— Data supplied —
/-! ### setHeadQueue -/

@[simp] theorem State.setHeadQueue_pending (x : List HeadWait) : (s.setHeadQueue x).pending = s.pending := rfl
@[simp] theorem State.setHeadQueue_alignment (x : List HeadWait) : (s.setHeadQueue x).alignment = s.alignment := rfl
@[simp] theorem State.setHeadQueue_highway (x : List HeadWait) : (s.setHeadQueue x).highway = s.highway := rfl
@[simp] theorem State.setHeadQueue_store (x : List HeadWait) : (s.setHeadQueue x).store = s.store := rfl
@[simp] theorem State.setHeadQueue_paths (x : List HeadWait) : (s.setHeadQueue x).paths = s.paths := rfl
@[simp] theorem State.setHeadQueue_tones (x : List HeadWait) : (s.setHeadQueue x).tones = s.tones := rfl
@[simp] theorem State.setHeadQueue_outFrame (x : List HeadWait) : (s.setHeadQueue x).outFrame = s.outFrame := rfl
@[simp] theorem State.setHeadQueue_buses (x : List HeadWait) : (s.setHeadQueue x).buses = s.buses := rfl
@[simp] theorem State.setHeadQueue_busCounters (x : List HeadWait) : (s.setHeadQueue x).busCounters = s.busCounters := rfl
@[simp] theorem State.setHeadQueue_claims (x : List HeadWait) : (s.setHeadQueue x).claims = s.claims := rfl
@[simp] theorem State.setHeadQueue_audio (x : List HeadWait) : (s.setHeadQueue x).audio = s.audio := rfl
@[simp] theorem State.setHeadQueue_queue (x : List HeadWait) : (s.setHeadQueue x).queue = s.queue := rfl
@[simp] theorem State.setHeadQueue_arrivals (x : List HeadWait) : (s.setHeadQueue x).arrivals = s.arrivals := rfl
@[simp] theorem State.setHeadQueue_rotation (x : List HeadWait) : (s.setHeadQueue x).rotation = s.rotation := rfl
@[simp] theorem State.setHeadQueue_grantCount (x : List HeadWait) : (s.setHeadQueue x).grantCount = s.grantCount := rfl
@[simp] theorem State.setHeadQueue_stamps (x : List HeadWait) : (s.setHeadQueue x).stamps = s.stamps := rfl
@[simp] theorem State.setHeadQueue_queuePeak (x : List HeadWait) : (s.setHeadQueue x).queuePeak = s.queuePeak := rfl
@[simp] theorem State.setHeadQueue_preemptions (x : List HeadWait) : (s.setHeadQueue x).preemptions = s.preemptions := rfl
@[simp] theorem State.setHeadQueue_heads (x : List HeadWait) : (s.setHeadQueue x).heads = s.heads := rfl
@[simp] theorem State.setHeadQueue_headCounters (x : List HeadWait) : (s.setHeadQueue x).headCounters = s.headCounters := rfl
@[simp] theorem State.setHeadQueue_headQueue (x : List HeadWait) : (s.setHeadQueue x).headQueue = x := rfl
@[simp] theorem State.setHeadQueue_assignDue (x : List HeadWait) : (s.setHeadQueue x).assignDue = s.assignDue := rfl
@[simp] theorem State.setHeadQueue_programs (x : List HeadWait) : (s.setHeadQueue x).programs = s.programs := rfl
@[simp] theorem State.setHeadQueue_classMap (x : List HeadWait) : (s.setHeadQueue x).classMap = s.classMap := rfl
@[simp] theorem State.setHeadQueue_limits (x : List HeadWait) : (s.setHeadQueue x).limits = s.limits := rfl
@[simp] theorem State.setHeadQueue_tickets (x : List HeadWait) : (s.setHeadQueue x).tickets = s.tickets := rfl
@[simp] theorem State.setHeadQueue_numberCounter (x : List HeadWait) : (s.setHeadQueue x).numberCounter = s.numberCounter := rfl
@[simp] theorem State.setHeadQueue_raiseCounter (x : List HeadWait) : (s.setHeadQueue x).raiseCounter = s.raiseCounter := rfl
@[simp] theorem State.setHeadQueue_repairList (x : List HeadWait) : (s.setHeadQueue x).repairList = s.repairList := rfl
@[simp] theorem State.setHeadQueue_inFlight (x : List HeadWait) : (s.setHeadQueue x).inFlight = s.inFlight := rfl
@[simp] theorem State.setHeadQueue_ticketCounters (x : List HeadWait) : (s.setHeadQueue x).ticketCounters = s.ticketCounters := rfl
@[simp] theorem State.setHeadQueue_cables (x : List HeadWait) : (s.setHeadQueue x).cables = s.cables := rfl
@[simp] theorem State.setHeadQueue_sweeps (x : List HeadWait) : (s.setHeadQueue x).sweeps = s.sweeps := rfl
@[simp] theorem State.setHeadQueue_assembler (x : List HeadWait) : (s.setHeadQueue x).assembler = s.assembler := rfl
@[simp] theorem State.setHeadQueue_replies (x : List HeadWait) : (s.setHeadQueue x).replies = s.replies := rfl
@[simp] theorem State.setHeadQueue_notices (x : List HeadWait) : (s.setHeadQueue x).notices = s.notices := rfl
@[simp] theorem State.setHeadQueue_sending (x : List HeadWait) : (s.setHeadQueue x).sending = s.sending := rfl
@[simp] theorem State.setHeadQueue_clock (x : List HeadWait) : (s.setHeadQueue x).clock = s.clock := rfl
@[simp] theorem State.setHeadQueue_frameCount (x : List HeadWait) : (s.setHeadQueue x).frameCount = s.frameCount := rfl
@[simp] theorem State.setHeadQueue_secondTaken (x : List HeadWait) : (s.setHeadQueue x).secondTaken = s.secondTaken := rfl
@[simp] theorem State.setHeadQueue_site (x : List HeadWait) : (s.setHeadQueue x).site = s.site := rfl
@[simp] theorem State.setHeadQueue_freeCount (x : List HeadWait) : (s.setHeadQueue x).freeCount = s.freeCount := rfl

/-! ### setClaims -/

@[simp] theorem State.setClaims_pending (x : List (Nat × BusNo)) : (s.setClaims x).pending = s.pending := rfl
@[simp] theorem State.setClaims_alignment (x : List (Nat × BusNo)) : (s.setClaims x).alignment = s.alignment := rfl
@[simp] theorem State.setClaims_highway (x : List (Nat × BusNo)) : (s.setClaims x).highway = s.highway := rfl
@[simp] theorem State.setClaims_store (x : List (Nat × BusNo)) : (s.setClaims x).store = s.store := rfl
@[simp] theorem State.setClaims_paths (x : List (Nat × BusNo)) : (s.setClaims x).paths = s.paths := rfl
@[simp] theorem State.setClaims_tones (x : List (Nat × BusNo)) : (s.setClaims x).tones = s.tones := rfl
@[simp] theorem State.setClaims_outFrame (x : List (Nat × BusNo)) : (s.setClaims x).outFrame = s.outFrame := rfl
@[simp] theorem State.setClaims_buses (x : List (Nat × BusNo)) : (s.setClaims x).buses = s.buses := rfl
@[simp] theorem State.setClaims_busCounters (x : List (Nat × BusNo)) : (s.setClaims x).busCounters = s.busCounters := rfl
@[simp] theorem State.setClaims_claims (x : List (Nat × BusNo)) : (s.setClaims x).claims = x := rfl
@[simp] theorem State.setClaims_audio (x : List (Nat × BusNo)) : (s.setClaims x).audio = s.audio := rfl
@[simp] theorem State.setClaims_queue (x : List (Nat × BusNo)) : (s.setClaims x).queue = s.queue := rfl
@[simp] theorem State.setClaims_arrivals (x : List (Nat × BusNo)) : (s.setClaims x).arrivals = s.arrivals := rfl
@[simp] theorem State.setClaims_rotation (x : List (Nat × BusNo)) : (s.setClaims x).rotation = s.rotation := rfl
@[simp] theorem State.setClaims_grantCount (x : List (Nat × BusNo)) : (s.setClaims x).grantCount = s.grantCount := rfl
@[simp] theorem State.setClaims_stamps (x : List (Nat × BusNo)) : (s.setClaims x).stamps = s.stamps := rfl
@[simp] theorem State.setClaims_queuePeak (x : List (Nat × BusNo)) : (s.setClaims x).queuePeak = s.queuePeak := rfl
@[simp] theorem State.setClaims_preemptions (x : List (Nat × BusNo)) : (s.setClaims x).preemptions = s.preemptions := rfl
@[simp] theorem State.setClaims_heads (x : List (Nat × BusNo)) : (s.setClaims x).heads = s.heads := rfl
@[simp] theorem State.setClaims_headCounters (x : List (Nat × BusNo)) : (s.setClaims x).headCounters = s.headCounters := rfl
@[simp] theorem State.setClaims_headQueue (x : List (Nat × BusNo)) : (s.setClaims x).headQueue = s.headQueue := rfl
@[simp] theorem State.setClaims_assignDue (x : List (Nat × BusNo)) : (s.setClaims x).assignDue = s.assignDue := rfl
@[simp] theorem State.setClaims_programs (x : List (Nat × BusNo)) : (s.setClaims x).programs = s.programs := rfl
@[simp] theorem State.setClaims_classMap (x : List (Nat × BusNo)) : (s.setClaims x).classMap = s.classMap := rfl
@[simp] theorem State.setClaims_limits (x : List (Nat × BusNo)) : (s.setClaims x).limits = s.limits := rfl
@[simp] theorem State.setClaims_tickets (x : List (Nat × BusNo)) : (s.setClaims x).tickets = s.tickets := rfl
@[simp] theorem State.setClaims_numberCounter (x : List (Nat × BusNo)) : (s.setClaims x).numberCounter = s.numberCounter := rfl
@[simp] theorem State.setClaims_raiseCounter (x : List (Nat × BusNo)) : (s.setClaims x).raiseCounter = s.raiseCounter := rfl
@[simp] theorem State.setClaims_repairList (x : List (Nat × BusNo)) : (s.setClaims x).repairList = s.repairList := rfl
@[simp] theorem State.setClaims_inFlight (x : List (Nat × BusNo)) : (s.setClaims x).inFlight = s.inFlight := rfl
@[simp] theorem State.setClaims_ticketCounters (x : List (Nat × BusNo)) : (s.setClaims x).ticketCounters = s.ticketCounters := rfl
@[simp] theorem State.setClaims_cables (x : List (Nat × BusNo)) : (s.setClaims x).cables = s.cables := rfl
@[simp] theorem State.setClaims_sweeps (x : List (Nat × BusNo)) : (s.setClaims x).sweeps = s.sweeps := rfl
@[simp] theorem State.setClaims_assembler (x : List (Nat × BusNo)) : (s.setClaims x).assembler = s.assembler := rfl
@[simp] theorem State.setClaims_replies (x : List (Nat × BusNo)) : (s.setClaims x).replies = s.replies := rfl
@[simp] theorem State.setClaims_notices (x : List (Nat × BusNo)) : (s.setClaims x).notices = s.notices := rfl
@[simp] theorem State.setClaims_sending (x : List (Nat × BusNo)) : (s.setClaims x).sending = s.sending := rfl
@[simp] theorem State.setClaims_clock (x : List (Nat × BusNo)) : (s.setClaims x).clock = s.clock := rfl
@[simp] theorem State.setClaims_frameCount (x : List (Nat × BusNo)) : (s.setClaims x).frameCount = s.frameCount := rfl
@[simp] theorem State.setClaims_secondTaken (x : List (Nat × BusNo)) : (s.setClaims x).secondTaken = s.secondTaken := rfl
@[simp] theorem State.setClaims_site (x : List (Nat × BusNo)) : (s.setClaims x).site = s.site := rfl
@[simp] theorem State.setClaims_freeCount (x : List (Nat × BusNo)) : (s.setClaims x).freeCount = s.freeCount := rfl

==

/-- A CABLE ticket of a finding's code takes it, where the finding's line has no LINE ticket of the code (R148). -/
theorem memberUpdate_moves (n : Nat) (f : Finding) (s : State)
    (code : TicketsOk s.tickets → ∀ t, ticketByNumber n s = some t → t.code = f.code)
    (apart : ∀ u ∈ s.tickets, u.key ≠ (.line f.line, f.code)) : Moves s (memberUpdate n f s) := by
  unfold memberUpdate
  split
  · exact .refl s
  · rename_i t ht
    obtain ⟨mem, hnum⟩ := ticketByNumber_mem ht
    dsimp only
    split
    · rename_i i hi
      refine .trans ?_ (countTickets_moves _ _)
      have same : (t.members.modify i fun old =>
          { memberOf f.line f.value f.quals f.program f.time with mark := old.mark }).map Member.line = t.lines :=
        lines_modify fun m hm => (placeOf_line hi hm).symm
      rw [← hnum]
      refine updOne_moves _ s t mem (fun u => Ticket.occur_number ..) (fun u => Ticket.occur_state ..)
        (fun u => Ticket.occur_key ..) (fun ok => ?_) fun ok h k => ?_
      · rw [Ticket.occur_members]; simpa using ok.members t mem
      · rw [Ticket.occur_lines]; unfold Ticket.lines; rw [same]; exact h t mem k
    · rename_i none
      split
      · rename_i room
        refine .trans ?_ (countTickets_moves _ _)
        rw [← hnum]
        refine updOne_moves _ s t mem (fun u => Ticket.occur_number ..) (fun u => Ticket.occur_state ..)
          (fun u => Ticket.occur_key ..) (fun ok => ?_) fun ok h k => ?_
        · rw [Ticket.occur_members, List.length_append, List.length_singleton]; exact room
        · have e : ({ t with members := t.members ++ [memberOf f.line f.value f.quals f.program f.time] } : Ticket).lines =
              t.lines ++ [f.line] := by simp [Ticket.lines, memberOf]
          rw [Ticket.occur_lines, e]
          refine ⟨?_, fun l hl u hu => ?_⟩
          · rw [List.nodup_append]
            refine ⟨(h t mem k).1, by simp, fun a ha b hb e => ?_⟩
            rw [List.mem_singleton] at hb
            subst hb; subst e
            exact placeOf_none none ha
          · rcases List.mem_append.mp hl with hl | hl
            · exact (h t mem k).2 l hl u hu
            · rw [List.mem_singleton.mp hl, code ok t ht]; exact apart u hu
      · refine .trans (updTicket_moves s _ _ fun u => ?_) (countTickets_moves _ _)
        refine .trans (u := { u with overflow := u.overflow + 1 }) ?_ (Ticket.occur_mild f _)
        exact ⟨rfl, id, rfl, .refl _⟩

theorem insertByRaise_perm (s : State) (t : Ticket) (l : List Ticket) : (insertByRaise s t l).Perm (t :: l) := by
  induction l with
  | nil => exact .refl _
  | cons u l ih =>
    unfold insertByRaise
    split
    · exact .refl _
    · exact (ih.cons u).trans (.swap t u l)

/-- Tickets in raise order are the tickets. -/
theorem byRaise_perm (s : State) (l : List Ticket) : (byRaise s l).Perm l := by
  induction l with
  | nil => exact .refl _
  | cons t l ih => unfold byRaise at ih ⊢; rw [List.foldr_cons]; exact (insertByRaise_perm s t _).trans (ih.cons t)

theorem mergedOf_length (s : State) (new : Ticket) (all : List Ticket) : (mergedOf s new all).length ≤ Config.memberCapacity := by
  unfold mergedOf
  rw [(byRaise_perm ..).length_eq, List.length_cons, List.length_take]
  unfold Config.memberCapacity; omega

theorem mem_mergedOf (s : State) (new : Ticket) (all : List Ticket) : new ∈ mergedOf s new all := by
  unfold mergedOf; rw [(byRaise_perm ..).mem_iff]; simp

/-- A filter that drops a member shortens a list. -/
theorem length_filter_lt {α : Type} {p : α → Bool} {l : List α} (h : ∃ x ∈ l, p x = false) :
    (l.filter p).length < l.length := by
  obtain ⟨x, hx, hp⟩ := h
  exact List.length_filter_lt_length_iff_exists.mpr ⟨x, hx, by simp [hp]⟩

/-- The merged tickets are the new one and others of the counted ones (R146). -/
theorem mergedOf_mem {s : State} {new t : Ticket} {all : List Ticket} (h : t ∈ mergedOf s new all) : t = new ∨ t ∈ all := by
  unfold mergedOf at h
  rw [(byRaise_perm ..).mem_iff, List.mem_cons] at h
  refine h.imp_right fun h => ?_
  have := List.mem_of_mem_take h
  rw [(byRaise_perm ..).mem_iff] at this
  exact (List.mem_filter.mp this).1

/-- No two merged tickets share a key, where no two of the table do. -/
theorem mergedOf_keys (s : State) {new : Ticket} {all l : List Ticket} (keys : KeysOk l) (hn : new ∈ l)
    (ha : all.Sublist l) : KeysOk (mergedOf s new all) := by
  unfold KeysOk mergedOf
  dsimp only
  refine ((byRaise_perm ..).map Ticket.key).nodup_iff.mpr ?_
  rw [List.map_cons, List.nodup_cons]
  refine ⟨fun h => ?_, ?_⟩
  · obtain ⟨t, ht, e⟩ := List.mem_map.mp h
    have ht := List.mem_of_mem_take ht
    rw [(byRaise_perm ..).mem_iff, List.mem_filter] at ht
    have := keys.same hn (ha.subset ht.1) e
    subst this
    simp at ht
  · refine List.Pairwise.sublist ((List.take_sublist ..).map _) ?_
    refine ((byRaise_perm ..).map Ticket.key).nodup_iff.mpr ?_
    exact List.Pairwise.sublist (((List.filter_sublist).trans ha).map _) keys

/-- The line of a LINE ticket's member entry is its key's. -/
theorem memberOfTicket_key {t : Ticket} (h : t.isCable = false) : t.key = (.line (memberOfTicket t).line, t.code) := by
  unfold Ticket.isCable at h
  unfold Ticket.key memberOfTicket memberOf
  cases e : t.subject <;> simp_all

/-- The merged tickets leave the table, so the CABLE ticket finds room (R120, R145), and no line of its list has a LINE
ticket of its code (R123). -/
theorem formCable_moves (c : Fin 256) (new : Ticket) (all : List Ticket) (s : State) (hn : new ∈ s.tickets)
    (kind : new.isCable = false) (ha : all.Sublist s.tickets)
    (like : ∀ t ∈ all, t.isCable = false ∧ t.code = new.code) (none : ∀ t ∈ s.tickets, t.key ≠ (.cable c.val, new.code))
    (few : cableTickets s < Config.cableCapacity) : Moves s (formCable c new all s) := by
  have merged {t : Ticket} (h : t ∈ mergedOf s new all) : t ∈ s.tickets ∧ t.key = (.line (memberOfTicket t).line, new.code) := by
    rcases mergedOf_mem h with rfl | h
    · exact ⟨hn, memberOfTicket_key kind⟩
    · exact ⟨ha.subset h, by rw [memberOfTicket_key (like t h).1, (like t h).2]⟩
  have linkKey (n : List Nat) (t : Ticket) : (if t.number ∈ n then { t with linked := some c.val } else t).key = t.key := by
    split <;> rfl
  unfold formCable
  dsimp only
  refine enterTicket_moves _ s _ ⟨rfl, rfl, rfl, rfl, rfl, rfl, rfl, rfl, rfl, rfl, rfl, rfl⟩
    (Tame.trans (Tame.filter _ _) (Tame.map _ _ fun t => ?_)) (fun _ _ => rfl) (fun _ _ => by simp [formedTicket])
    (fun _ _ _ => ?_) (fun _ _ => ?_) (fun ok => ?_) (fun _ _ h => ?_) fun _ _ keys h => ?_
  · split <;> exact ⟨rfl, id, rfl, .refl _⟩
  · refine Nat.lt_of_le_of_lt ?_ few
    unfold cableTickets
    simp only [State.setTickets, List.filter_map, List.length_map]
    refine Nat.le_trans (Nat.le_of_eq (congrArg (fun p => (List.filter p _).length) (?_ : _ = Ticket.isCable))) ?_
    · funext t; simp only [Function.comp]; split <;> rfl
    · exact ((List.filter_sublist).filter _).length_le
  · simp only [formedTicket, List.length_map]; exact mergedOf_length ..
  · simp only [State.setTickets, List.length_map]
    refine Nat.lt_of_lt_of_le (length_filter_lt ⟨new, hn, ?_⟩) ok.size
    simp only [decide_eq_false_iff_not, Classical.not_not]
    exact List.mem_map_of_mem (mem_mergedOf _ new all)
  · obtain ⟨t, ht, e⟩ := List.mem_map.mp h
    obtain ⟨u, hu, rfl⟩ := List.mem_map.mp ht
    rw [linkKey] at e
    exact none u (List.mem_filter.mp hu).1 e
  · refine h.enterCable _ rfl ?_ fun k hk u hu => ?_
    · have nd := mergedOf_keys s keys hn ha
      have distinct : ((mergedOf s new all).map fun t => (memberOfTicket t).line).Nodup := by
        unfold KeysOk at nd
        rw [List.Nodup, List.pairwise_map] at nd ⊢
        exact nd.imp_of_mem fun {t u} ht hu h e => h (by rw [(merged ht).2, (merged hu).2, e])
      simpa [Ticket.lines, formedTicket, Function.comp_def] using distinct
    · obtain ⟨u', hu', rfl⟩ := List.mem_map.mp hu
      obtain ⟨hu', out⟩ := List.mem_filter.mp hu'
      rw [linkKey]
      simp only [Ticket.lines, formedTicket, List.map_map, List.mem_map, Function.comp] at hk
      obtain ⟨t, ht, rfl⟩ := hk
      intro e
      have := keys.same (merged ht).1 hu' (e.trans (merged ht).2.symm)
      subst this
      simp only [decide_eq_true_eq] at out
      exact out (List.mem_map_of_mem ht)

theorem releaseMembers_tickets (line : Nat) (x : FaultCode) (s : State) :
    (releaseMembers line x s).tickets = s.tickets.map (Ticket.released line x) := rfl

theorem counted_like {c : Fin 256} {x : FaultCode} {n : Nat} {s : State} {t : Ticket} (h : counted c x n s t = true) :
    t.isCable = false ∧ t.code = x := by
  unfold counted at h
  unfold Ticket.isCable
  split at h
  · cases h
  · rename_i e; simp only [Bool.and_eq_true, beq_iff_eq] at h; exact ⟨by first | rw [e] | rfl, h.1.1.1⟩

* * *

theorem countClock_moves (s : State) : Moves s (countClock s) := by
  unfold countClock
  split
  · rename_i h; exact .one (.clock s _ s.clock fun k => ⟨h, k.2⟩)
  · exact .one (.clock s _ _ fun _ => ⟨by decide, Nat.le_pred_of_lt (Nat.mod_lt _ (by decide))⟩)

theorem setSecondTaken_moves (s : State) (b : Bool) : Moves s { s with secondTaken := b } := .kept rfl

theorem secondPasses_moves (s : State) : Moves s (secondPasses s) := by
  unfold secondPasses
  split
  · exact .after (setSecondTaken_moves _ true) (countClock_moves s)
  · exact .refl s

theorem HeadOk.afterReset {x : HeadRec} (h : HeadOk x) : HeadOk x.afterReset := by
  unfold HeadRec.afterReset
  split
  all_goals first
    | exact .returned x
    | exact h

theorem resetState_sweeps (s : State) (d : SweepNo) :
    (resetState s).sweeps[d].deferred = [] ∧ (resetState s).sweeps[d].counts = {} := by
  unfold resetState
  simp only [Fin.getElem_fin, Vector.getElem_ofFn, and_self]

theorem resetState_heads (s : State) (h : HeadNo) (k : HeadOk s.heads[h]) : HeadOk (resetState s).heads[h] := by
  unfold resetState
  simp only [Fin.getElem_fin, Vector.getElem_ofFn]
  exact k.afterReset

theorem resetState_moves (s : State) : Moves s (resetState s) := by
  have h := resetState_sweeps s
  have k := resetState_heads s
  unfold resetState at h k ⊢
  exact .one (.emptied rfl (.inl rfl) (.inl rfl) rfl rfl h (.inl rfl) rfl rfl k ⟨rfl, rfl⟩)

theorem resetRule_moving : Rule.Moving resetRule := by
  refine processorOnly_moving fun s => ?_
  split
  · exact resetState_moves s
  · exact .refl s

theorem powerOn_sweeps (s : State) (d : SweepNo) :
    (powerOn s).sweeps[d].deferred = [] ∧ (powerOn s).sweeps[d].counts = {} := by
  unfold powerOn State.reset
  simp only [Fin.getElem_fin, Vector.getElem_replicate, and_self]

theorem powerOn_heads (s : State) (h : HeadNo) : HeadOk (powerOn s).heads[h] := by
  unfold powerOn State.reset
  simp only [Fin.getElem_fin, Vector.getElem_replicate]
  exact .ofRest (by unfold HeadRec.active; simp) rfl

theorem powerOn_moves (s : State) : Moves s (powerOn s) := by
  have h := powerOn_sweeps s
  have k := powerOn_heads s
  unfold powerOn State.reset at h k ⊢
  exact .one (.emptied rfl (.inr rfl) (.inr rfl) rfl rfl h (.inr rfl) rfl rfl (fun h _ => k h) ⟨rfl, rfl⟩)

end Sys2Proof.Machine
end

— Task requirements —
Here the job is to set down exactly the lines of the material above that fall between the one with "(s.setClaims x).outFrame = s.outFrame := rfl" and the one with "(s.setClaims x).busCounters = s.busCounters := rfl", inclusive, and nothing beyond them.

— Written solution —
@[simp] theorem State.setClaims_outFrame (x : List (Nat × BusNo)) : (s.setClaims x).outFrame = s.outFrame := rfl
@[simp] theorem State.setClaims_buses (x : List (Nat × BusNo)) : (s.setClaims x).buses = s.buses := rfl
@[simp] theorem State.setClaims_busCounters (x : List (Nat × BusNo)) : (s.setClaims x).busCounters = s.busCounters := rfl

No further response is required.